> **TASK TO COMPLETE**
Please take the records that follow and repeat exactly the lines starting with the line with "mnemonic := .INC" and going on through the line with "mnemonic := .DEX".

> **DATA SECTION**
/-- R132. -/
def ruleADC : MnemonicRule where
  mnemonic := .ADC
  code := 0
  set := .STANDARD
  rows := [
    ⟨.adc61, 0x61, .IndirectX, 2, 6, true, 0x0076, .NONE, 6, 6⟩,
    ⟨.adc65, 0x65, .ZeroPage, 2, 3, true, 0x00A3, .NONE, 3, 3⟩,
    ⟨.adc69, 0x69, .Immediate, 2, 2, true, 0x0042, .NONE, 2, 2⟩,
    ⟨.adc6D, 0x6D, .Absolute, 3, 4, true, 0x0004, .NONE, 4, 4⟩,
    ⟨.adc71, 0x71, .IndirectY, 2, 5, true, 0x0085, .INDEXED_READ, 5, 6⟩,
    ⟨.adc75, 0x75, .ZeroPageX, 2, 4, true, 0x00B4, .NONE, 4, 4⟩,
    ⟨.adc79, 0x79, .AbsoluteY, 3, 4, true, 0x0024, .INDEXED_READ, 4, 5⟩,
    ⟨.adc7D, 0x7D, .AbsoluteX, 3, 4, true, 0x0014, .INDEXED_READ, 4, 5⟩]

/-- R133. -/
def ruleSBC : MnemonicRule where
  mnemonic := .SBC
  code := 43
  set := .STANDARD
  rows := [
    ⟨.sbcE1, 0xE1, .IndirectX, 2, 6, true, 0x2B76, .NONE, 6, 6⟩,
    ⟨.sbcE5, 0xE5, .ZeroPage, 2, 3, true, 0x2BA3, .NONE, 3, 3⟩,
    ⟨.sbcE9, 0xE9, .Immediate, 2, 2, true, 0x2B42, .NONE, 2, 2⟩,
    ⟨.sbcEB, 0xEB, .Immediate, 2, 2, false, 0x2B42, .NONE, 2, 2⟩,
    ⟨.sbcED, 0xED, .Absolute, 3, 4, true, 0x2B04, .NONE, 4, 4⟩,
    ⟨.sbcF1, 0xF1, .IndirectY, 2, 5, true, 0x2B85, .INDEXED_READ, 5, 6⟩,
    ⟨.sbcF5, 0xF5, .ZeroPageX, 2, 4, true, 0x2BB4, .NONE, 4, 4⟩,
    ⟨.sbcF9, 0xF9, .AbsoluteY, 3, 4, true, 0x2B24, .INDEXED_READ, 4, 5⟩,
    ⟨.sbcFD, 0xFD, .AbsoluteX, 3, 4, true, 0x2B14, .INDEXED_READ, 4, 5⟩]

/-- R134. -/
def ruleAND : MnemonicRule where
  mnemonic := .AND
  code := 1
  set := .STANDARD
  rows := [
    ⟨.and21, 0x21, .IndirectX, 2, 6, true, 0x0176, .NONE, 6, 6⟩,
    ⟨.and25, 0x25, .ZeroPage, 2, 3, true, 0x01A3, .NONE, 3, 3⟩,
    ⟨.and29, 0x29, .Immediate, 2, 2, true, 0x0142, .NONE, 2, 2⟩,
    ⟨.and2D, 0x2D, .Absolute, 3, 4, true, 0x0104, .NONE, 4, 4⟩,
    ⟨.and31, 0x31, .IndirectY, 2, 5, true, 0x0185, .INDEXED_READ, 5, 6⟩,
    ⟨.and35, 0x35, .ZeroPageX, 2, 4, true, 0x01B4, .NONE, 4, 4⟩,
    ⟨.and39, 0x39, .AbsoluteY, 3, 4, true, 0x0124, .INDEXED_READ, 4, 5⟩,
    ⟨.and3D, 0x3D, .AbsoluteX, 3, 4, true, 0x0114, .INDEXED_READ, 4, 5⟩]

/-- R135. -/
def ruleORA : MnemonicRule where
  mnemonic := .ORA
  code := 34
  set := .STANDARD
  rows := [
    ⟨.ora01, 0x01, .IndirectX, 2, 6, true, 0x2276, .NONE, 6, 6⟩,
    ⟨.ora05, 0x05, .ZeroPage, 2, 3, true, 0x22A3, .NONE, 3, 3⟩,
    ⟨.ora09, 0x09, .Immediate, 2, 2, true, 0x2242, .NONE, 2, 2⟩,
    ⟨.ora0D, 0x0D, .Absolute, 3, 4, true, 0x2204, .NONE, 4, 4⟩,
    ⟨.ora11, 0x11, .IndirectY, 2, 5, true, 0x2285, .INDEXED_READ, 5, 6⟩,
    ⟨.ora15, 0x15, .ZeroPageX, 2, 4, true, 0x22B4, .NONE, 4, 4⟩,
    ⟨.ora19, 0x19, .AbsoluteY, 3, 4, true, 0x2224, .INDEXED_READ, 4, 5⟩,
    ⟨.ora1D, 0x1D, .AbsoluteX, 3, 4, true, 0x2214, .INDEXED_READ, 4, 5⟩]

/-- R136. -/
def ruleEOR : MnemonicRule where
  mnemonic := .EOR
  code := 23
  set := .STANDARD
  rows := [
    ⟨.eor41, 0x41, .IndirectX, 2, 6, true, 0x1776, .NONE, 6, 6⟩,
    ⟨.eor45, 0x45, .ZeroPage, 2, 3, true, 0x17A3, .NONE, 3, 3⟩,
    ⟨.eor49, 0x49, .Immediate, 2, 2, true, 0x1742, .NONE, 2, 2⟩,
    ⟨.eor4D, 0x4D, .Absolute, 3, 4, true, 0x1704, .NONE, 4, 4⟩,
    ⟨.eor51, 0x51, .IndirectY, 2, 5, true, 0x1785, .INDEXED_READ, 5, 6⟩,
    ⟨.eor55, 0x55, .ZeroPageX, 2, 4, true, 0x17B4, .NONE, 4, 4⟩,
    ⟨.eor59, 0x59, .AbsoluteY, 3, 4, true, 0x1724, .INDEXED_READ, 4, 5⟩,
    ⟨.eor5D, 0x5D, .AbsoluteX, 3, 4, true, 0x1714, .INDEXED_READ, 4, 5⟩]

/-- R137. -/
def ruleCMP : MnemonicRule where
  mnemonic := .CMP
  code := 17
  set := .STANDARD
  rows := [
    ⟨.cmpC1, 0xC1, .IndirectX, 2, 6, true, 0x1176, .NONE, 6, 6⟩,
    ⟨.cmpC5, 0xC5, .ZeroPage, 2, 3, true, 0x11A3, .NONE, 3, 3⟩,
    ⟨.cmpC9, 0xC9, .Immediate, 2, 2, true, 0x1142, .NONE, 2, 2⟩,
    ⟨.cmpCD, 0xCD, .Absolute, 3, 4, true, 0x1104, .NONE, 4, 4⟩,
    ⟨.cmpD1, 0xD1, .IndirectY, 2, 5, true, 0x1185, .INDEXED_READ, 5, 6⟩,
    ⟨.cmpD5, 0xD5, .ZeroPageX, 2, 4, true, 0x11B4, .NONE, 4, 4⟩,
    ⟨.cmpD9, 0xD9, .AbsoluteY, 3, 4, true, 0x1124, .INDEXED_READ, 4, 5⟩,
    ⟨.cmpDD, 0xDD, .AbsoluteX, 3, 4, true, 0x1114, .INDEXED_READ, 4, 5⟩]

/-- R138. -/
def ruleCPX : MnemonicRule where
  mnemonic := .CPX
  code := 18
  set := .STANDARD
  rows := [
    ⟨.cpxE0, 0xE0, .Immediate, 2, 2, true, 0x1242, .NONE, 2, 2⟩,
    ⟨.cpxE4, 0xE4, .ZeroPage, 2, 3, true, 0x12A3, .NONE, 3, 3⟩,
    ⟨.cpxEC, 0xEC, .Absolute, 3, 4, true, 0x1204, .NONE, 4, 4⟩]

/-- R139. -/
def ruleCPY : MnemonicRule where
  mnemonic := .CPY
  code := 19
  set := .STANDARD
  rows := [
    ⟨.cpyC0, 0xC0, .Immediate, 2, 2, true, 0x1342, .NONE, 2, 2⟩,
    ⟨.cpyC4, 0xC4, .ZeroPage, 2, 3, true, 0x13A3, .NONE, 3, 3⟩,
    ⟨.cpyCC, 0xCC, .Absolute, 3, 4, true, 0x1304, .NONE, 4, 4⟩]

/-- R140. -/
def ruleBIT : MnemonicRule where
  mnemonic := .BIT
  code := 6
  set := .STANDARD
  rows := [
    ⟨.bit24, 0x24, .ZeroPage, 2, 3, true, 0x06A3, .NONE, 3, 3⟩,
    ⟨.bit2C, 0x2C, .Absolute, 3, 4, true, 0x0604, .NONE, 4, 4⟩]

/-- R141. -/
def ruleINC : MnemonicRule where
  mnemonic := .INC
  code := 24
  set := .STANDARD
  rows := [
    ⟨.incE6, 0xE6, .ZeroPage, 2, 5, true, 0x18A5, .NONE, 5, 5⟩,
    ⟨.incEE, 0xEE, .Absolute, 3, 6, true, 0x1806, .NONE, 6, 6⟩,
    ⟨.incF6, 0xF6, .ZeroPageX, 2, 6, true, 0x18B6, .NONE, 6, 6⟩,
    ⟨.incFE, 0xFE, .AbsoluteX, 3, 7, true, 0x1817, .NONE, 7, 7⟩]

/-- R142. -/
def ruleINX : MnemonicRule where
  mnemonic := .INX
  code := 25
  set := .STANDARD
  rows := [
    ⟨.inxE8, 0xE8, .Implied, 1, 2, true, 0x1952, .NONE, 2, 2⟩]

/-- R143. -/
def ruleINY : MnemonicRule where
  mnemonic := .INY
  code := 26
  set := .STANDARD
  rows := [
    ⟨.inyC8, 0xC8, .Implied, 1, 2, true, 0x1A52, .NONE, 2, 2⟩]

/-- R144. -/
def ruleDEC : MnemonicRule where
  mnemonic := .DEC
  code := 20
  set := .STANDARD
  rows := [
    ⟨.decC6, 0xC6, .ZeroPage, 2, 5, true, 0x14A5, .NONE, 5, 5⟩,
    ⟨.decCE, 0xCE, .Absolute, 3, 6, true, 0x1406, .NONE, 6, 6⟩,
    ⟨.decD6, 0xD6, .ZeroPageX, 2, 6, true, 0x14B6, .NONE, 6, 6⟩,
    ⟨.decDE, 0xDE, .AbsoluteX, 3, 7, true, 0x1417, .NONE, 7, 7⟩]

/-- R145. -/
def ruleDEX : MnemonicRule where
  mnemonic := .DEX
  code := 21
  set := .STANDARD
  rows := [
    ⟨.dexCA, 0xCA, .Implied, 1, 2, true, 0x1552, .NONE, 2, 2⟩]

/-- R146. -/
def ruleDEY : MnemonicRule where
  mnemonic := .DEY
  code := 22
  set := .STANDARD
  rows := [
    ⟨.dey88, 0x88, .Implied, 1, 2, true, 0x1652, .NONE, 2, 2⟩]

/-- R147. -/
def ruleASL : MnemonicRule where
  mnemonic := .ASL
  code := 2
  set := .STANDARD
  rows := [
    ⟨.asl06, 0x06, .ZeroPage, 2, 5, true, 0x02A5, .NONE, 5, 5⟩,
    ⟨.asl0A, 0x0A, .Accumulator, 1, 2, true, 0x0232, .NONE, 2, 2⟩,
    ⟨.asl0E, 0x0E, .Absolute, 3, 6, true, 0x0206, .NONE, 6, 6⟩,
    ⟨.asl16, 0x16, .ZeroPageX, 2, 6, true, 0x02B6, .NONE, 6, 6⟩,
    ⟨.asl1E, 0x1E, .AbsoluteX, 3, 7, true, 0x0217, .NONE, 7, 7⟩]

> **OUTPUT FOR THIS EXERCISE**
  mnemonic := .INC
  code := 24
  set := .STANDARD
  rows := [
    ⟨.incE6, 0xE6, .ZeroPage, 2, 5, true, 0x18A5, .NONE, 5, 5⟩,
    ⟨.incEE, 0xEE, .Absolute, 3, 6, true, 0x1806, .NONE, 6, 6⟩,
    ⟨.incF6, 0xF6, .ZeroPageX, 2, 6, true, 0x18B6, .NONE, 6, 6⟩,
    ⟨.incFE, 0xFE, .AbsoluteX, 3, 7, true, 0x1817, .NONE, 7, 7⟩]

/-- R142. -/
def ruleINX : MnemonicRule where
  mnemonic := .INX
  code := 25
  set := .STANDARD
  rows := [
    ⟨.inxE8, 0xE8, .Implied, 1, 2, true, 0x1952, .NONE, 2, 2⟩]

/-- R143. -/
def ruleINY : MnemonicRule where
  mnemonic := .INY
  code := 26
  set := .STANDARD
  rows := [
    ⟨.inyC8, 0xC8, .Implied, 1, 2, true, 0x1A52, .NONE, 2, 2⟩]

/-- R144. -/
def ruleDEC : MnemonicRule where
  mnemonic := .DEC
  code := 20
  set := .STANDARD
  rows := [
    ⟨.decC6, 0xC6, .ZeroPage, 2, 5, true, 0x14A5, .NONE, 5, 5⟩,
    ⟨.decCE, 0xCE, .Absolute, 3, 6, true, 0x1406, .NONE, 6, 6⟩,
    ⟨.decD6, 0xD6, .ZeroPageX, 2, 6, true, 0x14B6, .NONE, 6, 6⟩,
    ⟨.decDE, 0xDE, .AbsoluteX, 3, 7, true, 0x1417, .NONE, 7, 7⟩]

/-- R145. -/
def ruleDEX : MnemonicRule where
  mnemonic := .DEX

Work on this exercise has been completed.